Earlier today Japanese officials refuted the claims made in The Times:
“All our delivery partners including the national government, the Tokyo Metropolitan Government, Tokyo 2020OrganizingdCommittee, the IOC and the IPC (International Paralympic Committee) are fully focused on hosting the games this summer,” organizers said in a statement. “We hope that daily life can return to normal as soon as possible, and we will continue to make every effort to prepare for a safe and secure games.”
The IOC also sent out a statement which said the governing body was “fully concentrated on and committed to the successful delivery of the Olympic and Paralympic Games Tokyo 2020 this year.”
IOC statement on media reports regarding Tokyo 2020 pic.twitter.com/647pj5mx9U
— IOC MEDIA (@iocmedia) January 22, 2021
Hours before The Times story came out we reported that there were conflicting views of the possibility the Games would actually take place this summer – with the former CEO of the London Olympic Games telling the BBC that it was “unlikely” the Games would go on, while Canada’s Richard Pound, a former vice-president of the IOC and current IOC president Thomas Bach were both optimistic the Games would take place.
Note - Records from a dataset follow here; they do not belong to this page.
/-- A read of lines from outside: their bytes, poisoned where one of the lines is (R375). -/
def State.outsideRead (s : State) (pa n : Nat) : State :=
  let s := s.syncRange pa n false
  s.complete (Memory.readList s.mem pa n) ((linesOf pa n).any fun l => s.poison.contains l)

/-- HOST_BAR2_ACCESS: device memory from BAR2OFF, within the BAR's size. Before the module is up the BAR reads zero (R389). -/
def State.bar2 (s : State) (x : HostAccess) : State :=
  let pa := s.reg 0x18 8 + x.ofs
  let n := if x.write then x.data.length else x.size
  if x.ofs + n > 2 ^ s.pcie.bar2 then s
  else if s.status == .init then (if x.write then s else s.complete (List.replicate n 0) false)
  else if s.status == .recovery || !(paKind s.part pa).device || !(paKind s.part (pa + n - 1)).device then s
  else if x.write then ((s.cohWrite pa x.data).markLines pa n x.poisoned).tableSeen pa n
  else s.outsideRead pa n

def execHostBar2Access (x : HostAccess) (s : State) : Host.Outcome State Fault Refusal := .next (s.bar2 x)

/-! ### Requests of remote devices (R383) -/

/-- What a read-modify-write of a remote device leaves at the home slice; none for another request, or where nothing is written. -/
def fabricValue (x : FabricAccess) (old : Nat) : Option Nat :=
  let v := ofLe (x.data.take x.size)
  match x.kind with
  | .atom op ty => some (redOp op.toNat ty old (v % 2 ^ ty.width))
  | .update op ty => some (redOp op.toNat ty old (v % 2 ^ ty.width))
  | .cas _ => if old == v then some (ofLe (x.data2.take x.size)) else none
  | .blend op ty => some (blendVal op.toNat ty old v)
  | _ => none

/-- A member of a collective on another device: its device is bound, with a link and CG = 1 (R384). -/
def State.fabricMember (s : State) (x : FabricAccess) (dev cgid : Nat) (op : BitVec 6) (ty : Ty) (regs : List DWord) : State :=
  if !s.fabricBound dev || bitsOf (s.reg (0x9000 + 16 * dev) 8) 17 17 == 0 || !credX regs then s
  else
    let i : Instr := .cred ⟨none, false, ty, op, false, 0, .vec 0, .vec 0, .vec 0, .vec 0, 15⟩
    s.credJoin { team := 0, num := 0, i := i, regs := regs, cgid := some cgid, dev := some dev, data := x.data, bad := x.poisoned }

/-- A read-modify-write of a remote device at the home slice: it returns the value before; a poisoned line is not written and returns
poison, and an operand that carries poison leaves the line poisoned (R210, R375). -/
def State.fabricModify (s : State) (x : FabricAccess) : State :=
  let s := s.syncRange x.pa x.size true
  if s.isPoisoned x.pa then s.complete (onesBytes x.size) true
  else
    let old := s.rawRead x.pa x.size
    let s := s.complete (leBytes x.size old) false
    match fabricValue x old with
    | some v =>
      let s := (s.rawWrite x.pa (leBytes x.size v)).versionSeen
      if x.poisoned then s.markLines x.pa x.size true else s
    | none => s

/-- FABRIC_REQUEST: ordered with every other access of the line; what lies outside device memory is rejected without effect, and a part
without fabric links receives none (R1). -/
def State.fabricRequest (s : State) (x : FabricAccess) : State :=
  if s.status != .ready || !s.hasUnit 5 then s
  else match x.kind with
    | .cred dev cgid op ty regs => s.fabricMember x dev cgid op ty regs
    | k =>
      if x.size = 0 || !(paKind s.part x.pa).device || x.pa % 128 + x.size > 128 then s
      else match k with
        | .read => s.outsideRead x.pa x.size
        | .write => (s.cohWrite x.pa (x.data.take x.size)).markLines x.pa (x.data.take x.size).length x.poisoned
        | _ => s.fabricModify x

def execFabricRequest (x : FabricAccess) (s : State) : Host.Outcome State Fault Refusal := .next (s.fabricRequest x)

/-! ### Links (R374, R383, R384) -/

/-- The part has the link: 16 fabric ports where it has fabric links, and links between its own dies (R1). -/
def State.hasLink (s : State) : Link → Bool
  | .fabric port => port < 16 && s.hasUnit 5
  | .dies a b => a < s.part.dies && b < s.part.dies && a != b
  | .pcie => true

/-- A fabric port's partner and its serial. -/
def State.trainPort (s : State) (port : Nat) (serial : DWord) : State :=
  if s.hasLink (.fabric port) then { s with trained := s.trained.filter (·.1 != port) ++ [(port, serial)] } else s

/-- LINK_TRAINING: a fabric link, or the PCI Express link with what the host sets up on it: up to 128 virtual functions, and a BAR2 of
256 MiB to 4 TiB (R378). A link between dies keeps nothing. -/
def State.trainLink (s : State) : Link → LinkEnd → State
  | .fabric port, .partner serial => s.trainPort port serial
  | .pcie, .endpoint b vfs n => { s with pcie := ⟨b, min vfs 128, max 28 (min n 42)⟩ }
  | _, _ => s

def execLinkTraining (l : Link) (x : LinkEnd) (s : State) : Host.Outcome State Fault Refusal := .next (s.trainLink l x)

/-- The remote device has not performed the access: its own bytes stand (R383); a part without fabric links has none (R1). -/
def State.remoteBytes (s : State) (bs : List (Nat × Byte)) : State :=
  (bs.filter fun b => s.hasUnit 5 && match paKind s.part b.1 with | .fabric _ => true | _ => false).foldl (fun s b => s.rawWrite b.1 [b.2]) s

/-- What a load or an atomic delivers to a lane whose element is poisoned: all-ones of the element's width (R186, R210). -/
def poisonedRes (lane : Nat) : Instr → List Res
  | .ld x => loadRes x (loadScalar x) lane (onesBytes (accessSize x (loadScalar x)))
  | .atom x => atomRes (.atom x) (loadScalar x) (atomTy x (loadScalar x)) lane (2 ^ (atomTy x (loadScalar x)).width - 1)
  | .cas x => atomRes (.cas x) (loadScalar x) (atomTy x (loadScalar x)) lane (2 ^ (atomTy x (loadScalar x)).width - 1)
  | _ => []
Then The Times reported that the Japanese government is now trying to “find a face-saving way of announcing the cancellation that leave open the possibility of Tokyo playing host at a later date.”
National Olympic associations around the world were quick to point out that they hadn’t received any official word from the Tokyo organizers and that, as far as they were concerned, preparation for the Games that are slated to start on July 23 continues.
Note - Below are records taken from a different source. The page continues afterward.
/-- The extended integer forms, over the operations that IntegerOperations characterises. Two clauses rest on the model's readings: that c of
FSH, BFX and BFI is read at the width of a 64-bit type and at 32 bits for a narrower one (`countC`; log 11), and that MOV to a mask register
writes the whole register but for a prefix with ME (log 24). -/
def Obligations.IntegerExtendedResults : Prop :=
  ∀ (s : State) (c : Iss) (x : Ext), s.issuer = some c →
    let ty := extTy x
    let sat := x.mod.getLsbD 0
    let e := c.intExt x
    let ok (i : Instr) (e : Ew) (f : Nat → Nat → Nat → Nat) : Prop := e.regsOk c = true → Safety.Completes i c s s (Safety.plainOut e c f)
    ok (.iaddExt x) e (opAdd ty sat) ∧ ok (.isubExt x) e (opSub ty sat) ∧ ok (.iadd3 x) e (opAdd3 ty sat) ∧ ok (.imulExt x) e (opMul ty sat)
      ∧ ok (.imulhExt x) e (opMulh ty) ∧ ok (.imad x) e (opMad ty sat) ∧ ok (.iminExt x) e (opMin ty) ∧ ok (.imaxExt x) e (opMax ty)
      ∧ ok (.iabsExt x) e (opAbs ty sat) ∧ ok (.iandExt x) e (opAnd ty) ∧ ok (.iorExt x) e (opOr ty) ∧ ok (.ixorExt x) e (opXor ty)
      ∧ ok (.iandnExt x) e (opAndn ty)
      ∧ ok (.shlExt x) e.countB (opShl ty) ∧ ok (.shrExt x) e.countB (opShr ty) ∧ ok (.sarExt x) e.countB (opSar ty)
      ∧ ok (.rotExt x) e.countB (opRot ty) ∧ ok (.fsh x) e.countC (fshN (x.sub == 1) ty.width)
      ∧ ok (.bfx x) e.countC (fun a _ k => bfxN ty a k) ∧ ok (.bfi x) e.countC (bfiN ty.width)
      ∧ ok (.popcExt x) e (opPopc ty) ∧ ok (.clzExt x) e (opClz ty) ∧ ok (.ctzExt x) e (opCtz ty) ∧ ok (.brevExt x) e (opBrev ty)
      ∧ ok (.imadw x)
          { c.ext x (if x.ty == .dflt then .i32 else x.ty) .f with
            c := srcOf (if (if x.ty == .dflt then Ty.i32 else x.ty).signed then .i64 else .n64) x.c, wd := 64, wc := 64 }
          (opMadw (if x.ty == .dflt then .i32 else x.ty))
      ∧ ok (.lea x) { c.ext x .i64 .f with wb := 32 } (fun a b k =>
          wrapN 64 (a + (if x.mod.getLsbD 3 then (b : Int) else sextI b 32) * (2 ^ (x.mod.toNat % 8) : Nat) + k))
      ∧ (x.d.isM = false → x.d.isH = false → ∀ m : Src,
          m = (match x.a with
            | .msk k => .imm (c.readM k.toNat).toNat
            | o => srcOf (if x.ty == .dflt then (if x.d.isS then .n64 else .n32) else x.ty) o) →
          ok (.movExt x) { c.ext x (if x.ty == .dflt then (if x.d.isS then .n64 else .n32) else x.ty) .f with a := m } fun a _ _ => a)
      ∧ (∀ (k : BitVec 4) (v : Lanes), x.d = .msk k →
          v = (match x.a with
            | .msk m => c.readM m.toNat
            | .sca n => (c.readS n.toNat).setWidth 32
            | .lit l => l.setWidth 32
            | _ => v) →
          (x.a.isM = true ∨ x.a.isS = true ∨ ∃ l, x.a = .lit l) →
          ((∀ q, x.pfx = some q → q.me = false) → Safety.Completes (.movExt x) c s s [(.f, .msk k.toNat (-1), v.setWidth 128)])
          ∧ ∀ q, x.pfx = some q → q.me = true →
            let act := c.lanes &&& c.readM q.msk.toNat
            let zero : Lanes := if q.z then c.lanes &&& ~~~act else 0
            Safety.Completes (.movExt x) c s s [(.f, .msk k.toNat (act ||| zero), (v &&& act).setWidth 128)])
      ∧ (∀ k n, x.d = .hnd k → x.a = .hnd n → Safety.Completes (.movExt x) c s s [(.f, .hnd k.toNat, c.readH n.toNat)])
      ∧ (∀ k, x.d = .msk k → e.srcsOk c = true → Safety.Completes (.icmp x) c s s
          [(.f, .msk k.toNat (e.act ||| e.zero),
            (lanesOf ((laneList e.act).filter fun l => icmpN ty x.sub.toNat (c.src l ty.width e.a) (c.src l ty.width e.b))).setWidth 128)])
      ∧ (∀ d, x.d = .sca d → e.srcsOk c = true → Safety.Completes (.icmp x) c s s
          [(.f, .sca d.toNat, if icmpN ty x.sub.toNat (c.src 0 ty.width e.a) (c.src 0 ty.width e.b) then 1 else 0)])
      ∧ (∀ d m, x.d = .vec d → x.c = .msk m → e.regsOk c = true → Safety.Completes (.sel x) c s s
          (Safety.vecForm e.act e.zero .f ty.width ty.signed d.toNat
            fun l => if (c.readM m.toNat).getLsbD l then c.src l ty.width e.a else c.src l ty.width e.b))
Canada’s chef de mission for the Games. Olympic rowing medalist Marnie McBean, told CBC that she’d been inundated with messages after The Times story came out, but was relieved when Canadian Olympic Association president David Shoemaker sent out a series of tweets expressing confidence that the Games would go on.
“I was really proud of the Canadian Olympic Committee’s response to confirm what we knew — that the Games are still very much happening,” McBean told the CBC.
It’s hard to imagine that the Games are a certainty at this point, with Japan currently dealing with a surge in COVID-19 cases and Tokyo and some surrounding precincts locked down. In recent polls 80 percent of Japan’s population have said they feel Games should be cancelled or postponed again due to the current conditions.